¿Por qué te fuiste tan pura
de otra vida a la ventura
o al dolor?
¿Qué faltaba a tu recreo?
¿Qué a tu inocente deseo
soñador?
---Álvarez Quintero--
Por tomarnos un último café, se nos hizo tarde para ir a la estación. Coincidimos en que tú fueras caminando y sacaras el billete mientras yo aparcaba el coche. Tardé mucho en lograrlo. Cuando bajé del coche me di cuenta de que habias olvidado tu bufanda. La tomé y corrí tan rápido como me lo permitieron los zapatos de tacón alto.
Intenté convencer a un guardia de que me permitiera pasar hasta el andén para entregarte tu bufanda. Se negó. Le supliqué y hasta le dije que te ibas a una ciudad que estaba a dos grados bajo cero. Se estremeció como si fuera él quien iba a padecer un clima tan adverso.

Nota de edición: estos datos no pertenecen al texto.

-- ==== Sys2Proof/Machine/ReadOut.lean ====
section
/-! DEFINITION. The read-out ports RD.FRAME, RD.PAY, RD.OUT (44_host_commands.md R204 to R206): pure
functions of the state, whose answer the model shows on the answer wires (log entry 9). -/

namespace Sys2Proof.Machine

/-- What RD.FRAME shows of a frame (R204). -/
def MinorFrame.view (f : MinorFrame) : FrameView where
  mode := f.mode
  ts := f.ts
  hdr := f.hdr
  ss := f.ss
  plen := f.plen

/-- Frames are readable in EMPTY and READY alone (R204, 20_memory.md R76). -/
def State.framesReadable (s : State) : Bool := decide (s.status = .empty ∨ s.status = .ready)

/-- The frame RD.FRAME addresses; none is `rd_valid = 0` (R204). -/
def State.readableFrame (s : State) (i : Nat) : Option MinorFrame :=
  if s.framesReadable then s.frames[i]? else none

/-- RD.PAY's byte; none is `rd_valid = 0` (R205). -/
def State.readPay (s : State) (i k : Nat) : Option Byte :=
  match s.readableFrame i with
  | none => none
  | some f => f.payload[k]?

/-- Whether RD.OUT answers valid (R206). -/
def State.outReadable (s : State) (k : Nat) : Bool :=
  s.outValid && decide (s.status ≠ .busy) && decide (k < s.outLen)

/-- The meaning of `RD.FRAME(i)` (R204). -/
def execRdFrame (i : Nat) (s : State) : Result :=
  .next (s.showAnswer (.frameView ((s.readableFrame i).map MinorFrame.view)))

/-- The meaning of `RD.PAY(i, k)` (R205). -/
def execRdPay (i k : Nat) (s : State) : Result :=
  .next (s.showAnswer (.byte (s.readPay i k)))

/-- The meaning of `RD.OUT(k)` (R206); an address that OBUF does not have stops (log entry 16). -/
def execRdOut (k : Nat) (s : State) : Result :=
  if s.outReadable k then
    if k < s.params.outCap then .next (s.showAnswer (.byte (some (s.obufByte k))))
    else .fault .obufRange
  else .next (s.showAnswer (.byte none))

end Sys2Proof.Machine
end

Me da vergüenza confesartelo, pero odié a ese hombre sólo porque cumplía con su deber. Traté de ablandarlo llamándolo oficial, pero fue inútil. Me resigné a renunciar a nuestra despedida y al invariable intercambio de recomendaciones y promesas: "Júrame que no te quedas triste". "Procura dormir en el camino". "Cierra muy bien la puerta". "Te llamo en cuanto llegue".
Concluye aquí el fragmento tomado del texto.